## TASK MATERIAL:
[Start of Attachment]

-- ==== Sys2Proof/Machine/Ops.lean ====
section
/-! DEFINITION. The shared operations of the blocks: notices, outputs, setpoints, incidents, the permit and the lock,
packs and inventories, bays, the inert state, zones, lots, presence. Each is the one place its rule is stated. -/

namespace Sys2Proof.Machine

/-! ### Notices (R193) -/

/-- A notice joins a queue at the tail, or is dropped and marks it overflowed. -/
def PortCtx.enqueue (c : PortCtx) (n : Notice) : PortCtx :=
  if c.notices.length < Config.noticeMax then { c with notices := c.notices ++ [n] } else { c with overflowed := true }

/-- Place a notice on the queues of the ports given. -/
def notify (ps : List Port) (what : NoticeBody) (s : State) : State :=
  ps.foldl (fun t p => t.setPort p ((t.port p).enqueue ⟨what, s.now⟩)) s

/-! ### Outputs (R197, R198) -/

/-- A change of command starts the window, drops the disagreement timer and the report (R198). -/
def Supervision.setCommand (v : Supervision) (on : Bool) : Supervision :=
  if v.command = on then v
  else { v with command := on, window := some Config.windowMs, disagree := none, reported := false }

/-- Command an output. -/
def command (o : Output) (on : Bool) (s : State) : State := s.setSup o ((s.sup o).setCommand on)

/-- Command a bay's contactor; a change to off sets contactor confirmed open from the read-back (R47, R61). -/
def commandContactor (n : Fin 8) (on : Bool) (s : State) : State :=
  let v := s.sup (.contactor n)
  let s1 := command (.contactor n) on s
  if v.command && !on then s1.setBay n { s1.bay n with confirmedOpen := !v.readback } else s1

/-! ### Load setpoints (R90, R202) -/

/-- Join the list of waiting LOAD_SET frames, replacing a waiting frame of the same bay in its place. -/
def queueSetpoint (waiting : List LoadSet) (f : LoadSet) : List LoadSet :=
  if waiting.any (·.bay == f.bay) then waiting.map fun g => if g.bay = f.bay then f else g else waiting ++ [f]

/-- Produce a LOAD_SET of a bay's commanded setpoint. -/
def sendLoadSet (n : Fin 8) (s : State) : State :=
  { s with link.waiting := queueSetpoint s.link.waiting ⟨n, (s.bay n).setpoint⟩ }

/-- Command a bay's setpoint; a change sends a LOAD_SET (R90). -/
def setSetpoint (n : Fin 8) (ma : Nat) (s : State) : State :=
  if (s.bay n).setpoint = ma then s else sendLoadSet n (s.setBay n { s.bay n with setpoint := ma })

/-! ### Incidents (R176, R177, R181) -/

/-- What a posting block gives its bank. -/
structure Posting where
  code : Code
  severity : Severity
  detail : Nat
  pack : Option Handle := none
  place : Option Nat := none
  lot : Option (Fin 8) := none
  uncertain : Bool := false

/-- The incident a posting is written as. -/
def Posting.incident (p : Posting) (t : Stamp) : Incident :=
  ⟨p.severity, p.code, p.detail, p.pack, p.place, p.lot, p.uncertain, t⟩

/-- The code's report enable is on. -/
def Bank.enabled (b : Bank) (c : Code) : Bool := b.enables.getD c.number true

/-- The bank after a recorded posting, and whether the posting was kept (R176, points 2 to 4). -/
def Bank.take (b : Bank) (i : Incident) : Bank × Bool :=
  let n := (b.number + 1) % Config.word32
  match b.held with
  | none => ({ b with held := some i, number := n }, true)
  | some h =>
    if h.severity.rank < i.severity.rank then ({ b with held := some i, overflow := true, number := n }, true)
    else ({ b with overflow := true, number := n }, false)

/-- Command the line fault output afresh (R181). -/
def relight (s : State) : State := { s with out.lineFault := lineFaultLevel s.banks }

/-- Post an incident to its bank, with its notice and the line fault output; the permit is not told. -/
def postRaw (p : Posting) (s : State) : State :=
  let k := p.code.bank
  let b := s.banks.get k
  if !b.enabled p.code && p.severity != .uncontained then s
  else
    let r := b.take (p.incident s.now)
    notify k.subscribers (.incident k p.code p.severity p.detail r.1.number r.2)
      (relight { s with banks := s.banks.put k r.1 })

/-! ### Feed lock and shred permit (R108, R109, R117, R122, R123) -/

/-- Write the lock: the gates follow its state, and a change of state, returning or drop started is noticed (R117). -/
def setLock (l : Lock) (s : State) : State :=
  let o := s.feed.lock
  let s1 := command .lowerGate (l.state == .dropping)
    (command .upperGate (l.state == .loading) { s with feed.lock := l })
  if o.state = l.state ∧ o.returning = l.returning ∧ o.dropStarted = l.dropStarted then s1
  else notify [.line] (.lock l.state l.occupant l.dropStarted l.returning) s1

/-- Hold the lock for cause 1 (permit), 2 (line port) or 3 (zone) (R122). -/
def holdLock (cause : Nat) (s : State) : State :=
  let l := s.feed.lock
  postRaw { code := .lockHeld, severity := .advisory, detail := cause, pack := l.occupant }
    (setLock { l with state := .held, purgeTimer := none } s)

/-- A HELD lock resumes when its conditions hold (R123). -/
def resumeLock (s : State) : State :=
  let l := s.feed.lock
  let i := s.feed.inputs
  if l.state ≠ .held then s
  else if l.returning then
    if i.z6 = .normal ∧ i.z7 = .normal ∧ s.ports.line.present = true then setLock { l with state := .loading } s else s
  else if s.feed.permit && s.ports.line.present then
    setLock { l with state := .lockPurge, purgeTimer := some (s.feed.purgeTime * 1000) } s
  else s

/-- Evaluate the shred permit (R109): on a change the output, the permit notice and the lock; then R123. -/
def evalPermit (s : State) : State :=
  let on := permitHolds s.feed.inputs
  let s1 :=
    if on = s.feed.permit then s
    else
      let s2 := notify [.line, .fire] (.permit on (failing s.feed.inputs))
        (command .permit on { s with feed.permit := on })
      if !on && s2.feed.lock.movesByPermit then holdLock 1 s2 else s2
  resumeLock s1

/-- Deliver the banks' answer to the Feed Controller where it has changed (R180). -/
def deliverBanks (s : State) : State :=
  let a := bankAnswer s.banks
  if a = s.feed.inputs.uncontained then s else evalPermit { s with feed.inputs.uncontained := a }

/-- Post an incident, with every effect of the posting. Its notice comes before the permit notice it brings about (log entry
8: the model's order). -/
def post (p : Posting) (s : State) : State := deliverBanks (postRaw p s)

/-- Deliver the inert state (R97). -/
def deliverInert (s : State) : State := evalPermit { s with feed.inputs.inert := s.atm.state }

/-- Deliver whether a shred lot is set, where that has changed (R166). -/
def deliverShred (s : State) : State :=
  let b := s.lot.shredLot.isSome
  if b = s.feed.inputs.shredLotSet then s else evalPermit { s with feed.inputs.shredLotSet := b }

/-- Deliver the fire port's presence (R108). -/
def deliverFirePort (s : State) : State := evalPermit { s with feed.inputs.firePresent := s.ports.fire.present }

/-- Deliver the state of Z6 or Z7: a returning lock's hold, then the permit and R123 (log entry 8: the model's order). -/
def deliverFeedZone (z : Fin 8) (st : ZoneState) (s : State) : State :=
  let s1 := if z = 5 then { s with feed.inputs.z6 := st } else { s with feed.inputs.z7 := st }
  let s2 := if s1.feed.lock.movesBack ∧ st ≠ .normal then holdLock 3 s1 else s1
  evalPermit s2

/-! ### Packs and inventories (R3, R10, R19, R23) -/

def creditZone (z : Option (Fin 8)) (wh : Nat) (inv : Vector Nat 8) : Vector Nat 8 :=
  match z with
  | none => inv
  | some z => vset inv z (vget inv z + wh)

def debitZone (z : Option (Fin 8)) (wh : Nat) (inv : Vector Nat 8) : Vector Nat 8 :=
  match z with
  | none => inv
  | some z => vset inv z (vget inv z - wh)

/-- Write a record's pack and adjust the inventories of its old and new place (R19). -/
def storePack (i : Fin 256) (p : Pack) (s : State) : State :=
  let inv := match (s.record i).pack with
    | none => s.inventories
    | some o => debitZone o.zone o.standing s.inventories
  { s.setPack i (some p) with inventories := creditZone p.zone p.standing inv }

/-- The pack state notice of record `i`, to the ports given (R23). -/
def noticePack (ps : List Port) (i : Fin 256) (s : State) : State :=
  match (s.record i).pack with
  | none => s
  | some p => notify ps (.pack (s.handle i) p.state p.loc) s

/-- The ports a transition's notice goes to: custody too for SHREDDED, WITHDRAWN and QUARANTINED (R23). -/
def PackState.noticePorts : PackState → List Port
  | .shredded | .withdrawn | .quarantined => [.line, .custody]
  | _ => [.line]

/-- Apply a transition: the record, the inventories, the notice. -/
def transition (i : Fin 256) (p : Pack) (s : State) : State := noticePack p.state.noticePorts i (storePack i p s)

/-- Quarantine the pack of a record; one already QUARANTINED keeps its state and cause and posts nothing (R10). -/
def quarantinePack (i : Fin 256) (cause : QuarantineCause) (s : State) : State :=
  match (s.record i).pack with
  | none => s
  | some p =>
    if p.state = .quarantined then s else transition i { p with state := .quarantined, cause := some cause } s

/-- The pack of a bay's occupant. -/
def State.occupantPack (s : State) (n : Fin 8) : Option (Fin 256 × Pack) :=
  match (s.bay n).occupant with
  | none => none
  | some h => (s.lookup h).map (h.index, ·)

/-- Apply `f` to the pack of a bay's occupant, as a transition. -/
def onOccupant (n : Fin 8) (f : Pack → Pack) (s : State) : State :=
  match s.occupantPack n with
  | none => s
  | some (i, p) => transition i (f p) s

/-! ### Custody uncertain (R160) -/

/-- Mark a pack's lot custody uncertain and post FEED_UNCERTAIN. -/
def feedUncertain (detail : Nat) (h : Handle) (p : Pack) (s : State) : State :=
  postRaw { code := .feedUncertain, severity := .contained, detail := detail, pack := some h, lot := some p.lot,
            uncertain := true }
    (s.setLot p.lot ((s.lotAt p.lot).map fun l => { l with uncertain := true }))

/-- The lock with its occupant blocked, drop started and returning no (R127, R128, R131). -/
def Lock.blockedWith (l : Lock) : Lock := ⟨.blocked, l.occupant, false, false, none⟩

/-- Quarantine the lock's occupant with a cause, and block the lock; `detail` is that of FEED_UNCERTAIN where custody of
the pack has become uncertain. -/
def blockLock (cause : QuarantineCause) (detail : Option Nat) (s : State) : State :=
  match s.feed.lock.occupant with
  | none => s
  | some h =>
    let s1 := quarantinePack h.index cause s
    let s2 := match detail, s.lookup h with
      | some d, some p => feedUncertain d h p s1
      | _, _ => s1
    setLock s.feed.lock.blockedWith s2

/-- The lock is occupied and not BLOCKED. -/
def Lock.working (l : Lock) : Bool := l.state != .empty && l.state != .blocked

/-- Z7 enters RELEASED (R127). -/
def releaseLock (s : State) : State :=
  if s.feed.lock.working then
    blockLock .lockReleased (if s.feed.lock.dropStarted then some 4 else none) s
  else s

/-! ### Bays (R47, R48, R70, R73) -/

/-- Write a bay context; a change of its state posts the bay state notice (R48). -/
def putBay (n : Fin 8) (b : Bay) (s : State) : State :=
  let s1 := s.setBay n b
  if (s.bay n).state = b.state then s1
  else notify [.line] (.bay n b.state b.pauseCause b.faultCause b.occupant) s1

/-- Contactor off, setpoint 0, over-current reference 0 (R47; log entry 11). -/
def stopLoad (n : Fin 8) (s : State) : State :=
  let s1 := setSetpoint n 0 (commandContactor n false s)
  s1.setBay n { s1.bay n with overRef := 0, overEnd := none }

[End of Attachment]

All lines above from the one containing "place : Option Nat := none" to the one containing "notify k.subscribers (.incident" must be repeated exactly, both lines included, and no others.

  place : Option Nat := none
  lot : Option (Fin 8) := none
  uncertain : Bool := false

/-- The incident a posting is written as. -/
def Posting.incident (p : Posting) (t : Stamp) : Incident :=
  ⟨p.severity, p.code, p.detail, p.pack, p.place, p.lot, p.uncertain, t⟩

/-- The code's report enable is on. -/
def Bank.enabled (b : Bank) (c : Code) : Bool := b.enables.getD c.number true

/-- The bank after a recorded posting, and whether the posting was kept (R176, points 2 to 4). -/
def Bank.take (b : Bank) (i : Incident) : Bank × Bool :=
  let n := (b.number + 1) % Config.word32
  match b.held with
  | none => ({ b with held := some i, number := n }, true)
  | some h =>
    if h.severity.rank < i.severity.rank then ({ b with held := some i, overflow := true, number := n }, true)
    else ({ b with overflow := true, number := n }, false)

/-- Command the line fault output afresh (R181). -/
def relight (s : State) : State := { s with out.lineFault := lineFaultLevel s.banks }

/-- Post an incident to its bank, with its notice and the line fault output; the permit is not told. -/
def postRaw (p : Posting) (s : State) : State :=
  let k := p.code.bank
  let b := s.banks.get k
  if !b.enabled p.code && p.severity != .uncontained then s
  else
    let r := b.take (p.incident s.now)
    notify k.subscribers (.incident k p.code p.severity p.detail r.1.number r.2)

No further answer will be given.